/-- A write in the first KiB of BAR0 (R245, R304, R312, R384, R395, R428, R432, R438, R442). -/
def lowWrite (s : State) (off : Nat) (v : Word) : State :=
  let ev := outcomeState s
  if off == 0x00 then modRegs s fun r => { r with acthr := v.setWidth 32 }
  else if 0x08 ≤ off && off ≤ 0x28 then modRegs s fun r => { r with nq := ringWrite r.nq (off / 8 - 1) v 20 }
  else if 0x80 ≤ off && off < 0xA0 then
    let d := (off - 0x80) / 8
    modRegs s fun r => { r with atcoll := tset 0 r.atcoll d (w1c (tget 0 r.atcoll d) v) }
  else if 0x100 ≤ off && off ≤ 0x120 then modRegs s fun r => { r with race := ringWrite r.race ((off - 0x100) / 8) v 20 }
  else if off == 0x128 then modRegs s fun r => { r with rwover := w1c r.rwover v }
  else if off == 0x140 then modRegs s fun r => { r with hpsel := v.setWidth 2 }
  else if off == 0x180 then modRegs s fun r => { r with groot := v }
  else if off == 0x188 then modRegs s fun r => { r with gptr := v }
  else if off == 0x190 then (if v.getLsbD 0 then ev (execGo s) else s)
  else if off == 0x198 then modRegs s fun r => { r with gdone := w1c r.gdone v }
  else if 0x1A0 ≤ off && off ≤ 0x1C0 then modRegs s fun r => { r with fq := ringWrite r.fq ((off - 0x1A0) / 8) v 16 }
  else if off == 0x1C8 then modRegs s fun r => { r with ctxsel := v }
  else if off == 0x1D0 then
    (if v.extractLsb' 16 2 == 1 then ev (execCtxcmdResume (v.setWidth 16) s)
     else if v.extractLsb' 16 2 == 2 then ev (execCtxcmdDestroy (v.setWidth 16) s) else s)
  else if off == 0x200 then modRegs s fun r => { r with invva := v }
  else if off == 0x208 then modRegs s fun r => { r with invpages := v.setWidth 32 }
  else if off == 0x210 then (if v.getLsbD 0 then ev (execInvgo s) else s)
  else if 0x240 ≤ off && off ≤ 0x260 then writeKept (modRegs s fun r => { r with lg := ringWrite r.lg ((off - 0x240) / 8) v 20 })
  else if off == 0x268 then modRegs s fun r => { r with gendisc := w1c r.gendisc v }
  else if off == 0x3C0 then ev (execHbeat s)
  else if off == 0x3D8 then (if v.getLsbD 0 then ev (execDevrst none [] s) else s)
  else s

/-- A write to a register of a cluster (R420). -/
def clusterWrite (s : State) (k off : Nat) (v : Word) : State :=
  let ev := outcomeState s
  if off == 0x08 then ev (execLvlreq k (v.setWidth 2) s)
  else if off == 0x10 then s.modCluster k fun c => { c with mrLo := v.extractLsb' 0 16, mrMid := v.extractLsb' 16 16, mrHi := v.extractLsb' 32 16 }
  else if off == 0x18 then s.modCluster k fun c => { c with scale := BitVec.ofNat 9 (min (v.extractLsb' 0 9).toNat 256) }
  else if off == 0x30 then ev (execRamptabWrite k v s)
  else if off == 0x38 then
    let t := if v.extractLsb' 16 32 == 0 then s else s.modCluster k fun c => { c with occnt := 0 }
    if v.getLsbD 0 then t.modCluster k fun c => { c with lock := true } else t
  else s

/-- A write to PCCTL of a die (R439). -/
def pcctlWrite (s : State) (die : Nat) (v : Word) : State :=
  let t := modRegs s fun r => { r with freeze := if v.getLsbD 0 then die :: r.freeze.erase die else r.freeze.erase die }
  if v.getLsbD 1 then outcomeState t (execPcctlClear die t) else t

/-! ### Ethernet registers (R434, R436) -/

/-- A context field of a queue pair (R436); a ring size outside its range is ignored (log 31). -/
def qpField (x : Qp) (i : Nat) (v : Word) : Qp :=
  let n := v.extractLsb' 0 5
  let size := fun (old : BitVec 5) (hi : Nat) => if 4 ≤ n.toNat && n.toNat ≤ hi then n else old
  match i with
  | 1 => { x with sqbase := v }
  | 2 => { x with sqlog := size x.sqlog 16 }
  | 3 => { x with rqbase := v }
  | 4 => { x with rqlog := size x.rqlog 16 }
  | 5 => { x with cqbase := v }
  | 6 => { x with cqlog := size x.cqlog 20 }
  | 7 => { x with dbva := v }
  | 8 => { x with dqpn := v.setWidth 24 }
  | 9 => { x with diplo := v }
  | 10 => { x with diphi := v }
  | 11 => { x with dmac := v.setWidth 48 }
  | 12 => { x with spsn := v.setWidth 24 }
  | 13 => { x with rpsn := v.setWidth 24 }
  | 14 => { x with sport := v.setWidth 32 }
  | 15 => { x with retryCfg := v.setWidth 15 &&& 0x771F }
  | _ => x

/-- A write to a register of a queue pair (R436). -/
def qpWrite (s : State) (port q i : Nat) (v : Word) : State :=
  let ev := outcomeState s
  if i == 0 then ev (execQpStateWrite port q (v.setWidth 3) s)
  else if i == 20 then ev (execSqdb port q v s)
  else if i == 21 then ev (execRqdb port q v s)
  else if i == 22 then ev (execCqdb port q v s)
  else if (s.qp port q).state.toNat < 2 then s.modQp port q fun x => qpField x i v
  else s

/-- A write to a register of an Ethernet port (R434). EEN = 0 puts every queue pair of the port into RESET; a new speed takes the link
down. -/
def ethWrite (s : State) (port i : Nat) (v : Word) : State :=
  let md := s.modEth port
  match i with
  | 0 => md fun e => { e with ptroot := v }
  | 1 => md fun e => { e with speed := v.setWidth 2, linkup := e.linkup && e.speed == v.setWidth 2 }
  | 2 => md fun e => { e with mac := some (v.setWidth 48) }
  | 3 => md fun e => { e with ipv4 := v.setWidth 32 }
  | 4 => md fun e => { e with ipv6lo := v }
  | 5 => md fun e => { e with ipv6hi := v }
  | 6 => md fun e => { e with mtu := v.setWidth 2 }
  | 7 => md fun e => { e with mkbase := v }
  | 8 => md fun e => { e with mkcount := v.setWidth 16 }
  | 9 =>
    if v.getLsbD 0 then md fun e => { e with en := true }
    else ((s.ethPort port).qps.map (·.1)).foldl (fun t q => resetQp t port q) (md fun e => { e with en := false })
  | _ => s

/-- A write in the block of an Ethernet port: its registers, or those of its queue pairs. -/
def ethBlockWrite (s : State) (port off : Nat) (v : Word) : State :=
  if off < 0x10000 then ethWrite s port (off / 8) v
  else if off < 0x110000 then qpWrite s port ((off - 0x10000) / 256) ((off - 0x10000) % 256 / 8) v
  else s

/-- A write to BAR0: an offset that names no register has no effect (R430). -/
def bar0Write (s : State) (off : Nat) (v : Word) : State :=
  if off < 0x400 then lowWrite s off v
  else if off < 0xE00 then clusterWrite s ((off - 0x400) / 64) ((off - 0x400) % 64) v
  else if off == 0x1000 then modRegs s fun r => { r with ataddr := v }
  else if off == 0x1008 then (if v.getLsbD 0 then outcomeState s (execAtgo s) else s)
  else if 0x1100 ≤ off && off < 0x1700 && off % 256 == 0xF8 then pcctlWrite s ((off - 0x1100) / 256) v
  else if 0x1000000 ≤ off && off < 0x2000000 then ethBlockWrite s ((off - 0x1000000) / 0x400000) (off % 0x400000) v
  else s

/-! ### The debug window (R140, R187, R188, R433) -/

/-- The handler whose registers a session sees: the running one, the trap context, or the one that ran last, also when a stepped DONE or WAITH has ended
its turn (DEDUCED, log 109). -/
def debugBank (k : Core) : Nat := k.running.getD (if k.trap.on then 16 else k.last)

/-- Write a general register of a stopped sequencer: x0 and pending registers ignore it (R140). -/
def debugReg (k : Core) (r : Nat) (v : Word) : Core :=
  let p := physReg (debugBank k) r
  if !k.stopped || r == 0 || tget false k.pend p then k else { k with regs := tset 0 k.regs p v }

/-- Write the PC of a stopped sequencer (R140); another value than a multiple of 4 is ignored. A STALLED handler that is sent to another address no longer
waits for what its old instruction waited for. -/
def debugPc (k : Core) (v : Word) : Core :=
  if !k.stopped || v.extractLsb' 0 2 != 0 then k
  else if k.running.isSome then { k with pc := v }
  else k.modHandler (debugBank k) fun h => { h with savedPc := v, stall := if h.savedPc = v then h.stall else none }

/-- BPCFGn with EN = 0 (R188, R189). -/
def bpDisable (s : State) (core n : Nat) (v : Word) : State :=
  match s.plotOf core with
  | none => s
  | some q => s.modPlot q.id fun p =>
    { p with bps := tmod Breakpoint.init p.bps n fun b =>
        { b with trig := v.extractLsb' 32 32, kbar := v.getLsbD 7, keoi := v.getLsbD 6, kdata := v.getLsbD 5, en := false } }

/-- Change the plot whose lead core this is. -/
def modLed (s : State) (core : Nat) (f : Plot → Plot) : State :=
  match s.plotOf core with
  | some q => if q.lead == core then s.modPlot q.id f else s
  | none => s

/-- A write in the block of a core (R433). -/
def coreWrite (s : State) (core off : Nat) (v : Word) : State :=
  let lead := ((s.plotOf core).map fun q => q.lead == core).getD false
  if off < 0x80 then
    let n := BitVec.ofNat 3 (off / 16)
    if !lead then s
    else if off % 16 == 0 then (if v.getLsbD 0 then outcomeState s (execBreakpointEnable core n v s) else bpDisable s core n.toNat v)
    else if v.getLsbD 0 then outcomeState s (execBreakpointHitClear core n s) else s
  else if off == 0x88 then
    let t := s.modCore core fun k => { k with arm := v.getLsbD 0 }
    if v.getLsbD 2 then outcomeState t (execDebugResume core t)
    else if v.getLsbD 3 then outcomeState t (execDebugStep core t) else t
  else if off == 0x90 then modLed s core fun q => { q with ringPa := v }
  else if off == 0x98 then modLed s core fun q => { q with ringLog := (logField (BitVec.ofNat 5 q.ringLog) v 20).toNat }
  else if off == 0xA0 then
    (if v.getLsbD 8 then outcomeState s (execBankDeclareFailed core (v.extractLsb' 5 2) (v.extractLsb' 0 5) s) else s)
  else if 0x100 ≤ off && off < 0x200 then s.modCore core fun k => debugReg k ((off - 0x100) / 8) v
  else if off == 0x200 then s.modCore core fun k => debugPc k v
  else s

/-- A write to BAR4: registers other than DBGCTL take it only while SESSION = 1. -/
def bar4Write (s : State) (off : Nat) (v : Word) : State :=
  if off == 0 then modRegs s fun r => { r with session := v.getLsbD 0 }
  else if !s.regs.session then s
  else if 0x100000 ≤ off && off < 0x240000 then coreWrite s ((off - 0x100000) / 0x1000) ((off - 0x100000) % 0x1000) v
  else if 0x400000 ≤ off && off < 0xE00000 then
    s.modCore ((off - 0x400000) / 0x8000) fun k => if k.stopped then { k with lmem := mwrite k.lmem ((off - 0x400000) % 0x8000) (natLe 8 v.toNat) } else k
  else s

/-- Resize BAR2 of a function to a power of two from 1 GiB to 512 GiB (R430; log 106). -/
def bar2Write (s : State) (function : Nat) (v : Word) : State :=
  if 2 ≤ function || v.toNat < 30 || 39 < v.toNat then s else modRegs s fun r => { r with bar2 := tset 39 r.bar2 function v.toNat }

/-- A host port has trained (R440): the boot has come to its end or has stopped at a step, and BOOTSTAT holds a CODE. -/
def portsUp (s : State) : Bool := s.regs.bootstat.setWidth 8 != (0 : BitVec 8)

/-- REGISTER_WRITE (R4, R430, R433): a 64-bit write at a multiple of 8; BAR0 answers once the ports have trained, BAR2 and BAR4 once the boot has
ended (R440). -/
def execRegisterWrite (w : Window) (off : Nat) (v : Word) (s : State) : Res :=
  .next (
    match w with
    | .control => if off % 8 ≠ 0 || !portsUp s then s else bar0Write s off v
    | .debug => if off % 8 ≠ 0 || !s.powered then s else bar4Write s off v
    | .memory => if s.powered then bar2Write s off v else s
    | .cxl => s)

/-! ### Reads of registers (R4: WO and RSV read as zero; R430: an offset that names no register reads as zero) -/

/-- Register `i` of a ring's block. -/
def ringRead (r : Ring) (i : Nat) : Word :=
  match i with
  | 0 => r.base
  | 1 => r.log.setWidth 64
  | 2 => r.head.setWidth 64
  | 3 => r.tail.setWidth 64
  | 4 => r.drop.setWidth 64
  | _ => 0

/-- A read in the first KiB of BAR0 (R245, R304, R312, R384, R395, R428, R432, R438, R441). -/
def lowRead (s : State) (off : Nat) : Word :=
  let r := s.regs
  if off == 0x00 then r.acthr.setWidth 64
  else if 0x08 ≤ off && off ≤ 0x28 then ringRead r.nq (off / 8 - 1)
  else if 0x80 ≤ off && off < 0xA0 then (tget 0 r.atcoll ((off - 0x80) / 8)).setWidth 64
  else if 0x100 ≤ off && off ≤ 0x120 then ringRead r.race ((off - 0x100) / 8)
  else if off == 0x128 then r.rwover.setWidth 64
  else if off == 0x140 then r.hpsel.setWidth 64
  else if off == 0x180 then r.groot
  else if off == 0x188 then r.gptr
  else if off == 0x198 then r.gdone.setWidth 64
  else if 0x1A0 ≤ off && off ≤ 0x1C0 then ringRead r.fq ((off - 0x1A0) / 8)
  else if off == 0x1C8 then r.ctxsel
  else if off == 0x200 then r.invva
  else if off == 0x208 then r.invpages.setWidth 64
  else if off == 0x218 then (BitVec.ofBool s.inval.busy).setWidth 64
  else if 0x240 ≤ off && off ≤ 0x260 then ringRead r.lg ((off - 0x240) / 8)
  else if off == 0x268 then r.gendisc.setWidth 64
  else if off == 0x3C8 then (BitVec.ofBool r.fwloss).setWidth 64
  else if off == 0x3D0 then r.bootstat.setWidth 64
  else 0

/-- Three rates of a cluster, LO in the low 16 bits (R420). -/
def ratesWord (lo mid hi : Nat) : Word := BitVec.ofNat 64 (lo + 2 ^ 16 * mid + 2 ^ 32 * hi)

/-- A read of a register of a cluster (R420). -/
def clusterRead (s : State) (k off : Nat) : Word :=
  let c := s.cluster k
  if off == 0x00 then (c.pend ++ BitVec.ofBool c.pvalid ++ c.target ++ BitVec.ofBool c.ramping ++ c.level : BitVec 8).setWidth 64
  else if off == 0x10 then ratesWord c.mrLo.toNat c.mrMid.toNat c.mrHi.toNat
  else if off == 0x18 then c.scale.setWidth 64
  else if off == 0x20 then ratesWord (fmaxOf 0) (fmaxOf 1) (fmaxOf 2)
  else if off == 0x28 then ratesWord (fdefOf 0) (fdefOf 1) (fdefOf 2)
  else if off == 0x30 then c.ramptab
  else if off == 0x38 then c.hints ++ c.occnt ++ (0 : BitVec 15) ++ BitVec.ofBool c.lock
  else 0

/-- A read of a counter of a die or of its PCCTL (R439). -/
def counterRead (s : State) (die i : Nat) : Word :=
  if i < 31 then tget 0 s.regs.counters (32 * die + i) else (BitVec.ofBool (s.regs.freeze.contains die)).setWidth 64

...

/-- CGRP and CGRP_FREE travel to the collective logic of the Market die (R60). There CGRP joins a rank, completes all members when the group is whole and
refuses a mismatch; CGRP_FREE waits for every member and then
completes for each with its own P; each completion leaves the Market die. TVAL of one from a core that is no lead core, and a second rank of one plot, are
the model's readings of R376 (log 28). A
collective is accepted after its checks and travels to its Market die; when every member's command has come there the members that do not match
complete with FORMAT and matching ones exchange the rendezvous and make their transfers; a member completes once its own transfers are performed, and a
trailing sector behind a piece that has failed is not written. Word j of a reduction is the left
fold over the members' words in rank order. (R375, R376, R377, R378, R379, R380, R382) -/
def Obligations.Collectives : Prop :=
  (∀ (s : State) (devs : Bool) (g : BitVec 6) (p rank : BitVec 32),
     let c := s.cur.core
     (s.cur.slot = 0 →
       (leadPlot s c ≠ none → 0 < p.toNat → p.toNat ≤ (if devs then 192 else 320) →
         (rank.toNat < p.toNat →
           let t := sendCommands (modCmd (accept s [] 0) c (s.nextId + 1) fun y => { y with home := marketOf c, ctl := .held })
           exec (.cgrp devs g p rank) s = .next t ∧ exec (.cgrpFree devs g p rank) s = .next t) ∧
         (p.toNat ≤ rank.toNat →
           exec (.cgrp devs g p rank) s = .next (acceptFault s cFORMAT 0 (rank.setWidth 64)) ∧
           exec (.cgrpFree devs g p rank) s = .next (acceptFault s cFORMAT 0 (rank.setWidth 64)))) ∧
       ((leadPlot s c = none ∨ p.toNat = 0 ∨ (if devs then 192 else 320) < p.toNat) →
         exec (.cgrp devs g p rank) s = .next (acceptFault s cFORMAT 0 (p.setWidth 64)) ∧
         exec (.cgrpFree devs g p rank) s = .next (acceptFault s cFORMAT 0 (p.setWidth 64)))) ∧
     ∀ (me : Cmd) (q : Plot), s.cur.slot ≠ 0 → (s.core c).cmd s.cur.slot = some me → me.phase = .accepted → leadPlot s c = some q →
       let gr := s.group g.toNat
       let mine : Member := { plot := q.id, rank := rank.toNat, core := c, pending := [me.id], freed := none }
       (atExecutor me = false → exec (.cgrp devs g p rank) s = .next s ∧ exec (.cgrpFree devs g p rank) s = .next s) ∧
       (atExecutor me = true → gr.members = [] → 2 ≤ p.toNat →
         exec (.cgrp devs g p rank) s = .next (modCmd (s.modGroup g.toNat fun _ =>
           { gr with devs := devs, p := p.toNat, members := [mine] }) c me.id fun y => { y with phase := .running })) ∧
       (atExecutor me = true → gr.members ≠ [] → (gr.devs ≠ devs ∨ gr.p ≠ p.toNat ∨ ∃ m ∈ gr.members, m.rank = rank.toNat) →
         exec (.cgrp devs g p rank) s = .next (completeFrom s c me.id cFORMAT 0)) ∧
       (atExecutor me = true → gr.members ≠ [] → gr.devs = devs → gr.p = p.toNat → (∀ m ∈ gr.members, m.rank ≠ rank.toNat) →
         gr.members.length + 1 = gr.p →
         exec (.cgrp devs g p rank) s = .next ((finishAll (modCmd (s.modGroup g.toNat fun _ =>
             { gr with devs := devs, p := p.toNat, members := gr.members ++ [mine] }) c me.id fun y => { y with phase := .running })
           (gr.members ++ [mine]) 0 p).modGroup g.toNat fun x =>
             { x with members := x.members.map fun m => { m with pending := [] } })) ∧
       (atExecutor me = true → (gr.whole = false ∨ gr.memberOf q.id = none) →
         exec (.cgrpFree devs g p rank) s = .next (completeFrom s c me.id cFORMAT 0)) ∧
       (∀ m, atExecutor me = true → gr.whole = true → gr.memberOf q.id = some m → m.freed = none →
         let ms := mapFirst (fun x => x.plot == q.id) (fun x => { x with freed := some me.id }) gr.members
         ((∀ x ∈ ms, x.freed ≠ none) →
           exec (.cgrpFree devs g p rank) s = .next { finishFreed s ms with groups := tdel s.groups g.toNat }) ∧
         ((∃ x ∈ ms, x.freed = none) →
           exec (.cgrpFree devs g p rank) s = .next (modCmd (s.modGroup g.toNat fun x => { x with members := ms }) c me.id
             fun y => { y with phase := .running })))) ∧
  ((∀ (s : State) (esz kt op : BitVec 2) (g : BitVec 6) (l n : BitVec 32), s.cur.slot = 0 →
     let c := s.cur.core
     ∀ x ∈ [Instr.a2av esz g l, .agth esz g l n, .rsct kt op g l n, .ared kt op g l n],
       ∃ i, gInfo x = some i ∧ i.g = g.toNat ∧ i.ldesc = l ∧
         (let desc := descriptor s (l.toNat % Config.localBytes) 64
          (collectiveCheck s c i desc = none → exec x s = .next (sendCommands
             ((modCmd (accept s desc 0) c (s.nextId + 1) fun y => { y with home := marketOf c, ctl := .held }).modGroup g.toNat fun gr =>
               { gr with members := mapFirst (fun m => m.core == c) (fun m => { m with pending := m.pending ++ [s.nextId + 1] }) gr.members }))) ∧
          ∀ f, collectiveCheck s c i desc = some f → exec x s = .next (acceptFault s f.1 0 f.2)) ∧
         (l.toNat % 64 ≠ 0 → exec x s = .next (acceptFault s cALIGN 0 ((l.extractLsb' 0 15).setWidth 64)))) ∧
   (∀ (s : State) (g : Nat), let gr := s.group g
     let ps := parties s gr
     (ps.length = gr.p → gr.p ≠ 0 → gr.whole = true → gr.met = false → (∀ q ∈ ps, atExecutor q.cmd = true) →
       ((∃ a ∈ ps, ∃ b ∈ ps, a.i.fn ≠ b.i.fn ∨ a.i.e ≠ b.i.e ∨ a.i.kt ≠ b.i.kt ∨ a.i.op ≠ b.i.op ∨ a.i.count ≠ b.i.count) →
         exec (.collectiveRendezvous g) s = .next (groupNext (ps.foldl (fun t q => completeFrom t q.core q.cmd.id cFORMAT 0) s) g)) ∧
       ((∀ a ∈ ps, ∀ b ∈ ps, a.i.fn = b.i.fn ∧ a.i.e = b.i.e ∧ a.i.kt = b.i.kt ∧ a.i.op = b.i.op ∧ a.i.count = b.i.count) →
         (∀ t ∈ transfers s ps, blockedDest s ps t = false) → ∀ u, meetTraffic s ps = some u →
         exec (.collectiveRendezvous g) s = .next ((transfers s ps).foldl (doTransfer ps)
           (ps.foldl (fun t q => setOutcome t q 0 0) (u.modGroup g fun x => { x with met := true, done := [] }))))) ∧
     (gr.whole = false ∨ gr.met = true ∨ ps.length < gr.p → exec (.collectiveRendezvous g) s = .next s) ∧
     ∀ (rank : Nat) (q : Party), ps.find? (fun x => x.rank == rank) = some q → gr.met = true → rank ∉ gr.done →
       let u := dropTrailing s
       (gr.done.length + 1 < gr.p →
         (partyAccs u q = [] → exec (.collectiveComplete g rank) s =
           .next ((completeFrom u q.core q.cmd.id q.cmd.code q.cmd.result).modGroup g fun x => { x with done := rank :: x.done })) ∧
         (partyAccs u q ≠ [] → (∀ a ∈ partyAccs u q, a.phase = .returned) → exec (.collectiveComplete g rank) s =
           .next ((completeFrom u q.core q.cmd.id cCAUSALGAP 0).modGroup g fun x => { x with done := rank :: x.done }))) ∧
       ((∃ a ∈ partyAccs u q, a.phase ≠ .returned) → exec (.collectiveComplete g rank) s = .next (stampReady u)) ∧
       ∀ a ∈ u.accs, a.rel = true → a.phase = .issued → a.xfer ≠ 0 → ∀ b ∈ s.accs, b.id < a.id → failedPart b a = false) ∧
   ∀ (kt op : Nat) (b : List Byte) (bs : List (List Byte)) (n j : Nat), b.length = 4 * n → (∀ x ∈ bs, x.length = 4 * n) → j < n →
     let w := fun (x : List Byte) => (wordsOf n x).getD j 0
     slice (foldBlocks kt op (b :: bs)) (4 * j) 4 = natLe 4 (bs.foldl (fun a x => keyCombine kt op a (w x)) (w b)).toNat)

◆ YOUR INSTRUCTIONS
Out of the data above, set down the lines from the one with "((∃ a ∈ ps, ∃ b ∈ ps, a.i.fn" to the one with "(∀ t ∈ transfers", both included, exactly as written and with no additions.

◆ TASK OUTPUT
       ((∃ a ∈ ps, ∃ b ∈ ps, a.i.fn ≠ b.i.fn ∨ a.i.e ≠ b.i.e ∨ a.i.kt ≠ b.i.kt ∨ a.i.op ≠ b.i.op ∨ a.i.count ≠ b.i.count) →
         exec (.collectiveRendezvous g) s = .next (groupNext (ps.foldl (fun t q => completeFrom t q.core q.cmd.id cFORMAT 0) s) g)) ∧
       ((∀ a ∈ ps, ∀ b ∈ ps, a.i.fn = b.i.fn ∧ a.i.e = b.i.e ∧ a.i.kt = b.i.kt ∧ a.i.op = b.i.op ∧ a.i.count = b.i.count) →
         (∀ t ∈ transfers s ps, blockedDest s ps t = false) → ∀ u, meetTraffic s ps = some u →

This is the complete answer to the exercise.